2 Comments

  1. Gnoupi
    February 17, 2012 @ 1:44 pm

    I think people at Arrowhead discovered that the hard way also with Magicka.
    Magicka earned a reputation of a buggy game, mostly because of multiplayer issues. There were other bugs which were not related, but nothing so big or which would have stayed for long.

    In Magicka, you can make your own spells by combining 5 from 8 elements. And the effect depends on the combination. There are status effects, physical forces (push), shields, laser rays reflecting on shields… Etc.
    The game worked quite ok in single player, or in LAN. But as soon as you hit multiplayer, you realized that not only it was streaming a very large amount of data (the host for a game of 4 players had to have more than 110 kbytes/s in upload), but also they didn’t expect the most common issues with this kind of online multiplayer. Packets get lost. Or are late. Or come in the wrong order. Or you don’t know which you should deal with at which time.
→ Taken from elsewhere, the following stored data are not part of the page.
def State.selfTestMask : Nat :=
  State.modSecMask ||| State.secDoneMask ||| State.secBeginMask

theorem State.selfTest_touch {msk : Nat} {s0 : State} {s : State} (hk : Touch msk s0 s) (hm : Sub State.selfTestMask msk) :
    Touch msk s0 (State.selfTest s) := by
  unfold State.selfTest
  try dsimp only
  repeat' (with_reducible first
    | assumption
    | exact Touch.refl
    | intro _
    | apply State.modSec_touch
    | apply State.secDone_touch
    | apply State.secBegin_touch
    | apply Touch.ite
    | split)
  all_goals with_reducible first
    | exact .inr rfl
    | exact Sub.trans (b := State.selfTestMask) (by decide +kernel) hm
    | exact Has.sub (a := State.selfTestMask) (by decide +kernel) hm
    | exact .inl (Has.sub (a := State.selfTestMask) (by decide +kernel) hm)
    | exact Has.at (by decide) (Has.sub (a := State.selfTestMask) (by decide +kernel) hm)
    | exact Has.cell (by decide) (Has.sub (a := State.selfTestMask) (by decide +kernel) hm)
    | exact Has.cellNext (by decide) (Has.sub (a := State.selfTestMask) (by decide +kernel) hm)
    | exact Has.ite (Has.sub (a := State.selfTestMask) (by decide +kernel) hm) (Has.sub (a := State.selfTestMask) (by decide +kernel) hm)
    | exact .inr (fun _ => rfl)
    | (intro _; rfl)
    | (intro _; simp; done)
    | (simp; assumption)
    | (refine .inr (fun _ => ?_); simp; done)
    | (refine .inr (fun _ => ?_); (repeat' split) <;> first | rfl | (simp; done))
    | (simp; done)

def State.testsEndMask : Nat :=
  State.postMask ||| State.modSecMask ||| State.secStickMask ||| State.secDoneMask ||| rbit R.SYS_BOOT ||| rbit
    R.SEC_STAT

theorem State.testsEnd_touch {msk : Nat} {s0 : State} {s : State} {fail : Option (Fin 6)} (hk : Touch msk s0 s) (hm : Sub State.testsEndMask msk) :
    Touch msk s0 (State.testsEnd s fail) := by
  unfold State.testsEnd
  try dsimp only
  repeat' (with_reducible first
    | assumption
    | exact Touch.refl
    | intro _
    | apply State.post_touch
    | apply State.modSec_touch
    | apply State.secStick_touch
    | apply State.secDone_touch
    | apply State.setFlag_touch
    | (refine Touch.ofEq (by assumption) ?_)
    | apply Touch.ite
    | split)
  all_goals with_reducible first
    | exact .inr rfl
    | exact Sub.trans (b := State.testsEndMask) (by decide +kernel) hm
    | exact Has.sub (a := State.testsEndMask) (by decide +kernel) hm
    | exact .inl (Has.sub (a := State.testsEndMask) (by decide +kernel) hm)
    | exact Has.at (by decide) (Has.sub (a := State.testsEndMask) (by decide +kernel) hm)
    | exact Has.cell (by decide) (Has.sub (a := State.testsEndMask) (by decide +kernel) hm)
    | exact Has.cellNext (by decide) (Has.sub (a := State.testsEndMask) (by decide +kernel) hm)
    | exact Has.ite (Has.sub (a := State.testsEndMask) (by decide +kernel) hm) (Has.sub (a := State.testsEndMask) (by decide +kernel) hm)
    | exact .inr (fun _ => rfl)
    | (intro _; rfl)
    | (intro _; simp; done)
    | (simp; assumption)
    | (refine .inr (fun _ => ?_); simp; done)
    | (refine .inr (fun _ => ?_); (repeat' split) <;> first | rfl | (simp; done))
    | (simp; done)

def State.secCmdMask : Nat :=
  State.modSecMask ||| State.dirSaveMask ||| State.secDoneMask ||| State.loadKeyMask ||| State.eraseKeyMask |||
    State.commissionMask ||| State.retireMask ||| State.secProofCmdMask ||| State.selfTestMask

theorem State.secCmd_touch {msk : Nat} {s0 : State} {s : State} {p : Path} {unlocked : Bool} {v : Word} (hk : Touch msk s0 s) (hm : Sub State.secCmdMask msk) :
    Touch msk s0 (State.secCmd s p unlocked v) := by
  unfold State.secCmd
  try dsimp only
  repeat' (with_reducible first
    | assumption
    | exact Touch.refl
    | intro _
    | apply State.modSec_touch
    | apply State.dirSave_touch
    | apply State.secDone_touch
    | apply State.loadKey_touch
    | apply State.eraseKey_touch
    | apply State.commission_touch
    | apply State.retire_touch
    | apply State.secProofCmd_touch
    | apply State.selfTest_touch
    | (refine Touch.ofEq (by assumption) ?_)
    | apply Touch.ite
    | split)
  all_goals with_reducible first
    | exact .inr rfl
    | exact Sub.trans (b := State.secCmdMask) (by decide +kernel) hm
    | exact Has.sub (a := State.secCmdMask) (by decide +kernel) hm
    | exact .inl (Has.sub (a := State.secCmdMask) (by decide +kernel) hm)
    | exact Has.at (by decide) (Has.sub (a := State.secCmdMask) (by decide +kernel) hm)
    | exact Has.cell (by decide) (Has.sub (a := State.secCmdMask) (by decide +kernel) hm)
    | exact Has.cellNext (by decide) (Has.sub (a := State.secCmdMask) (by decide +kernel) hm)
    | exact Has.ite (Has.sub (a := State.secCmdMask) (by decide +kernel) hm) (Has.sub (a := State.secCmdMask) (by decide +kernel) hm)
    | exact .inr (fun _ => rfl)
    | (intro _; rfl)
    | (intro _; simp; done)
    | (simp; assumption)
    | (refine .inr (fun _ => ?_); simp; done)
    | (refine .inr (fun _ => ?_); (repeat' split) <;> first | rfl | (simp; done))
    | (simp; done)

def State.kdataWriteMask : Nat :=
  State.modSecMask

theorem State.kdataWrite_touch {msk : Nat} {s0 : State} {s : State} {v : Word} (hk : Touch msk s0 s) (hm : Sub State.kdataWriteMask msk) :
    Touch msk s0 (State.kdataWrite s v) := by
  unfold State.kdataWrite
  try dsimp only
  repeat' (with_reducible first
    | assumption
    | exact Touch.refl
    | intro _
    | apply State.modSec_touch
    | apply Touch.ite
    | split)
  all_goals with_reducible first
    | exact .inr rfl
    | exact Sub.trans (b := State.kdataWriteMask) (by decide +kernel) hm
    | exact Has.sub (a := State.kdataWriteMask) (by decide +kernel) hm
    | exact .inl (Has.sub (a := State.kdataWriteMask) (by decide +kernel) hm)
    | exact Has.at (by decide) (Has.sub (a := State.kdataWriteMask) (by decide +kernel) hm)
    | exact Has.cell (by decide) (Has.sub (a := State.kdataWriteMask) (by decide +kernel) hm)
    | exact Has.cellNext (by decide) (Has.sub (a := State.kdataWriteMask) (by decide +kernel) hm)
    | exact Has.ite (Has.sub (a := State.kdataWriteMask) (by decide +kernel) hm) (Has.sub (a := State.kdataWriteMask) (by decide +kernel) hm)
    | exact .inr (fun _ => rfl)
    | (intro _; rfl)
    | (intro _; simp; done)
    | (simp; assumption)
    | (refine .inr (fun _ => ?_); simp; done)
    | (refine .inr (fun _ => ?_); (repeat' split) <;> first | rfl | (simp; done))
    | (simp; done)

def State.slotSelectMask : Nat :=
  State.modSecMask ||| rbit R.SEC_SLOT_SEL

theorem State.slotSelect_touch {msk : Nat} {s0 : State} {s : State} {v : Word} (hk : Touch msk s0 s) (hm : Sub State.slotSelectMask msk) :
    Touch msk s0 (State.slotSelect s v) := by
  unfold State.slotSelect
  try dsimp only
  repeat' (with_reducible first
    | assumption
    | exact Touch.refl
    | intro _
    | apply State.modSec_touch
    | apply State.setFld_touch)
  all_goals with_reducible first
    | exact .inr rfl
    | exact Sub.trans (b := State.slotSelectMask) (by decide +kernel) hm
    | exact Has.sub (a := State.slotSelectMask) (by decide +kernel) hm
    | exact .inl (Has.sub (a := State.slotSelectMask) (by decide +kernel) hm)
    | exact Has.at (by decide) (Has.sub (a := State.slotSelectMask) (by decide +kernel) hm)
    | exact Has.cell (by decide) (Has.sub (a := State.slotSelectMask) (by decide +kernel) hm)
    | exact Has.cellNext (by decide) (Has.sub (a := State.slotSelectMask) (by decide +kernel) hm)
    | exact Has.ite (Has.sub (a := State.slotSelectMask) (by decide +kernel) hm) (Has.sub (a := State.slotSelectMask) (by decide +kernel) hm)
    | exact .inr (fun _ => rfl)
    | (intro _; rfl)
    | (intro _; simp; done)
    | (simp; assumption)
    | (refine .inr (fun _ => ?_); simp; done)
    | (refine .inr (fun _ => ?_); (repeat' split) <;> first | rfl | (simp; done))
    | (simp; done)

def State.secWriteMask : Nat :=
  State.onWriteMask ||| State.secCmdMask

theorem State.secWrite_touch {msk : Nat} {s0 : State} {s : State} {p : Path} {v : Word} (hk : Touch msk s0 s) (hm : Sub State.secWriteMask msk) :
    Touch msk s0 (State.secWrite s p v) := by
  unfold State.secWrite
  try dsimp only
  repeat' (with_reducible first
    | assumption
    | exact Touch.refl
    | intro _
    | apply State.onWrite_touch
    | apply State.secCmd_touch)
  all_goals with_reducible first
    | exact .inr rfl
    | exact Sub.trans (b := State.secWriteMask) (by decide +kernel) hm
    | exact Has.sub (a := State.secWriteMask) (by decide +kernel) hm
    | exact .inl (Has.sub (a := State.secWriteMask) (by decide +kernel) hm)
    | exact Has.at (by decide) (Has.sub (a := State.secWriteMask) (by decide +kernel) hm)
    | exact Has.cell (by decide) (Has.sub (a := State.secWriteMask) (by decide +kernel) hm)
    | exact Has.cellNext (by decide) (Has.sub (a := State.secWriteMask) (by decide +kernel) hm)
    | exact Has.ite (Has.sub (a := State.secWriteMask) (by decide +kernel) hm) (Has.sub (a := State.secWriteMask) (by decide +kernel) hm)
    | exact .inr (fun _ => rfl)
    | (intro _; rfl)
    | (intro _; simp; done)
    | (simp; assumption)
    | (refine .inr (fun _ => ?_); simp; done)
    | (refine .inr (fun _ => ?_); (repeat' split) <;> first | rfl | (simp; done))
    | (simp; done)

end Sys2Proof.Machine
end

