-- ==== Sys2Proof/Laws/TouchNet.lean ====
section
/-! SUPPORT. What each operation of Machine/Net.lean may change: its mask, and the proof that it changes nothing else. -/

namespace Sys2Proof.Machine

set_option linter.unusedSimpArgs false
set_option Elab.async false

def State.joinReqMask : Nat :=
  State.learnJoinMask ||| State.deliverMask

theorem State.joinReq_touch {msk : Nat} {s0 : State} {s : State} {f : LineFrame} (hk : Touch msk s0 s) (hm : Sub State.joinReqMask msk) :
    Touch msk s0 (State.joinReq s f) := by
  unfold State.joinReq
  try dsimp only
  repeat' (with_reducible first
    | assumption
    | exact Touch.refl
    | intro _
    | apply State.learnJoin_touch
    | apply State.deliver_touch
    | apply Touch.ite
    | split)
  all_goals with_reducible first
    | exact .inr rfl
    | exact Sub.trans (b := State.joinReqMask) (by decide +kernel) hm
    | exact Has.sub (a := State.joinReqMask) (by decide +kernel) hm
    | exact .inl (Has.sub (a := State.joinReqMask) (by decide +kernel) hm)
    | exact Has.at (by decide) (Has.sub (a := State.joinReqMask) (by decide +kernel) hm)
    | exact Has.cell (by decide) (Has.sub (a := State.joinReqMask) (by decide +kernel) hm)
    | exact Has.cellNext (by decide) (Has.sub (a := State.joinReqMask) (by decide +kernel) hm)
    | exact Has.ite (Has.sub (a := State.joinReqMask) (by decide +kernel) hm) (Has.sub (a := State.joinReqMask) (by decide +kernel) hm)
    | exact .inr (fun _ => rfl)
    | (intro _; rfl)
    | (intro _; simp; done)
    | (simp; assumption)
    | (refine .inr (fun _ => ?_); simp; done)
    | (refine .inr (fun _ => ?_); (repeat' split) <;> first | rfl | (simp; done))
    | (simp; done)

def joinRespLineMask : Nat :=
  State.setShortMask ||| State.modMacMask ||| State.joinStateMask ||| rbit R.MAC_SEG

theorem joinRespLine_touch {msk : Nat} {s0 : State} {s : State} {x1 : Reply} {a : List Byte} (hk : Touch msk s0 s) (hm : Sub joinRespLineMask msk) :
    Touch msk s0 (joinRespLine s x1 a).s := by
  unfold joinRespLine
  try dsimp only
  repeat' (with_reducible first
    | assumption
    | exact Touch.refl
    | intro _
    | apply Touch.setReg
    | apply State.setShort_touch
    | apply State.modMac_touch
    | apply State.joinState_touch
    | apply sized_touch
    | dsimp only
    | apply Touch.ite
    | apply Touch.setReg
    | split)
  all_goals with_reducible first
    | exact .inr rfl
    | exact Sub.trans (b := joinRespLineMask) (by decide +kernel) hm
    | exact Has.sub (a := joinRespLineMask) (by decide +kernel) hm
    | exact .inl (Has.sub (a := joinRespLineMask) (by decide +kernel) hm)
    | exact Has.at (by decide) (Has.sub (a := joinRespLineMask) (by decide +kernel) hm)
    | exact Has.cell (by decide) (Has.sub (a := joinRespLineMask) (by decide +kernel) hm)
    | exact Has.cellNext (by decide) (Has.sub (a := joinRespLineMask) (by decide +kernel) hm)
    | exact Has.ite (Has.sub (a := joinRespLineMask) (by decide +kernel) hm) (Has.sub (a := joinRespLineMask) (by decide +kernel) hm)
    | exact .inr (fun _ => rfl)
    | (intro _; rfl)
    | (intro _; simp; done)
    | (simp; assumption)
    | (refine .inr (fun _ => ?_); simp; done)
    | (refine .inr (fun _ => ?_); (repeat' split) <;> first | rfl | (simp; done))
    | (simp; done)

def addrSetLineMask : Nat :=
  0
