theorem execProofSignDone_touch {msk : Nat} {s : State} (hm : Sub execProofSignDoneMask msk) : TouchOut msk s (execProofSignDone s) := by
  unfold execProofSignDone
  try dsimp only
  repeat' (with_reducible first
    | assumption
    | exact TouchOut.fault
    | apply TouchOut.done
    | exact Touch.refl
    | intro _
    | apply State.proofDone_touch)
  all_goals with_reducible first
    | exact .inr rfl
    | exact Sub.trans (b := execProofSignDoneMask) (by decide +kernel) hm
    | exact Has.sub (a := execProofSignDoneMask) (by decide +kernel) hm
    | exact .inl (Has.sub (a := execProofSignDoneMask) (by decide +kernel) hm)
    | exact Has.at (by decide) (Has.sub (a := execProofSignDoneMask) (by decide +kernel) hm)
    | exact Has.cell (by decide) (Has.sub (a := execProofSignDoneMask) (by decide +kernel) hm)
    | exact Has.cellNext (by decide) (Has.sub (a := execProofSignDoneMask) (by decide +kernel) hm)
    | exact Has.ite (Has.sub (a := execProofSignDoneMask) (by decide +kernel) hm) (Has.sub (a := execProofSignDoneMask) (by decide +kernel) hm)
    | exact .inr (fun _ => rfl)
    | (intro _; rfl)
    | (intro _; simp; done)
    | (simp; assumption)
    | (refine .inr (fun _ => ?_); simp; done)
    | (refine .inr (fun _ => ?_); (repeat' split) <;> first | rfl | (simp; done))
    | (simp; done)

def execCertMask : Nat :=
  headCmdMask ||| settleMask

theorem execCert_touch {msk : Nat} {f : LineFrame} {s : State} (hm : Sub execCertMask msk) (hr : s.cmd.rest = [] ∨ Sub State.tabFlushMask msk) : TouchOut msk s (execCert f s) := by
  unfold execCert
  try dsimp only
  repeat' (with_reducible first
    | assumption
    | exact TouchOut.fault
    | apply TouchOut.done
    | apply headCmd_touch
    | exact Touch.refl
    | intro _
    | apply certLine_touch)
  all_goals with_reducible first
    | exact .inr rfl
    | exact Sub.trans (b := execCertMask) (by decide +kernel) hm
    | exact Has.sub (a := execCertMask) (by decide +kernel) hm
    | exact .inl (Has.sub (a := execCertMask) (by decide +kernel) hm)
    | exact Has.at (by decide) (Has.sub (a := execCertMask) (by decide +kernel) hm)
    | exact Has.cell (by decide) (Has.sub (a := execCertMask) (by decide +kernel) hm)
    | exact Has.cellNext (by decide) (Has.sub (a := execCertMask) (by decide +kernel) hm)
    | exact Has.ite (Has.sub (a := execCertMask) (by decide +kernel) hm) (Has.sub (a := execCertMask) (by decide +kernel) hm)
    | exact .inr (fun _ => rfl)
    | (intro _; rfl)
    | (intro _; simp; done)
    | (simp; assumption)
    | (refine .inr (fun _ => ?_); simp; done)
    | (refine .inr (fun _ => ?_); (repeat' split) <;> first | rfl | (simp; done))
    | (simp; done)

def execRecorderTakeMask : Nat :=
  State.recorderTakeMask ||| settleMask

theorem execRecorderTake_touch {msk : Nat} {s : State} (hm : Sub execRecorderTakeMask msk) : TouchOut msk s (execRecorderTake s) := by
  unfold execRecorderTake
  try dsimp only
  repeat' (with_reducible first
    | assumption
    | exact TouchOut.fault
    | apply TouchOut.done
    | exact Touch.refl
    | intro _
    | apply State.recorderTake_touch)
  all_goals with_reducible first
    | exact .inr rfl
    | exact Sub.trans (b := execRecorderTakeMask) (by decide +kernel) hm
    | exact Has.sub (a := execRecorderTakeMask) (by decide +kernel) hm
    | exact .inl (Has.sub (a := execRecorderTakeMask) (by decide +kernel) hm)
    | exact Has.at (by decide) (Has.sub (a := execRecorderTakeMask) (by decide +kernel) hm)
    | exact Has.cell (by decide) (Has.sub (a := execRecorderTakeMask) (by decide +kernel) hm)
    | exact Has.cellNext (by decide) (Has.sub (a := execRecorderTakeMask) (by decide +kernel) hm)
    | exact Has.ite (Has.sub (a := execRecorderTakeMask) (by decide +kernel) hm) (Has.sub (a := execRecorderTakeMask) (by decide +kernel) hm)
    | exact .inr (fun _ => rfl)
    | (intro _; rfl)
    | (intro _; simp; done)
    | (simp; assumption)
    | (refine .inr (fun _ => ?_); simp; done)
    | (refine .inr (fun _ => ?_); (repeat' split) <;> first | rfl | (simp; done))
    | (simp; done)

def execAlarmGapEndMask : Nat :=
  State.alarmGapEndMask ||| settleMask

theorem execAlarmGapEnd_touch {msk : Nat} {b : Fin 13} {s : State} (hm : Sub execAlarmGapEndMask msk) : TouchOut msk s (execAlarmGapEnd b s) := by
  unfold execAlarmGapEnd
  try dsimp only
  repeat' (with_reducible first
    | assumption
    | exact TouchOut.fault
    | apply TouchOut.done
    | exact Touch.refl
    | intro _
    | apply State.alarmGapEnd_touch)
  all_goals with_reducible first
    | exact .inr rfl
    | exact Sub.trans (b := execAlarmGapEndMask) (by decide +kernel) hm
    | exact Has.sub (a := execAlarmGapEndMask) (by decide +kernel) hm
    | exact .inl (Has.sub (a := execAlarmGapEndMask) (by decide +kernel) hm)
    | exact Has.at (by decide) (Has.sub (a := execAlarmGapEndMask) (by decide +kernel) hm)
    | exact Has.cell (by decide) (Has.sub (a := execAlarmGapEndMask) (by decide +kernel) hm)
    | exact Has.cellNext (by decide) (Has.sub (a := execAlarmGapEndMask) (by decide +kernel) hm)
    | exact Has.ite (Has.sub (a := execAlarmGapEndMask) (by decide +kernel) hm) (Has.sub (a := execAlarmGapEndMask) (by decide +kernel) hm)
    | exact .inr (fun _ => rfl)
    | (intro _; rfl)
    | (intro _; simp; done)
    | (simp; assumption)
    | (refine .inr (fun _ => ?_); simp; done)
    | (refine .inr (fun _ => ?_); (repeat' split) <;> first | rfl | (simp; done))
    | (simp; done)

def execPeriodicReportMinuteMask : Nat :=
  State.minuteReportsMask ||| settleMask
    And it lead to a full bucket of null pointer exceptions. Or invalid states for entities. And when you encountered such thing, it was not planned at all, and the exception was simply going up, leading to the game just crashing. People who played the first week of Magicka were actually happy to finish one level without someone getting disconnected (and it was very, very rare).

    30+ patches later, the game is more or less stable, but you really see that they had issues. And they didn’t see a thing from it earlier, because all their testing was made on a local network, or on very fast connections.

    But indeed, it shows the difficulty of such development (especially when you don’t have the experience).

    Reply

    • Rob
      February 17, 2012 @ 3:30 pm

      I’m lucky because the networking framework in Unreal is incredibly robust and has been used heavily over alot of internet games under some of the worst circumstances.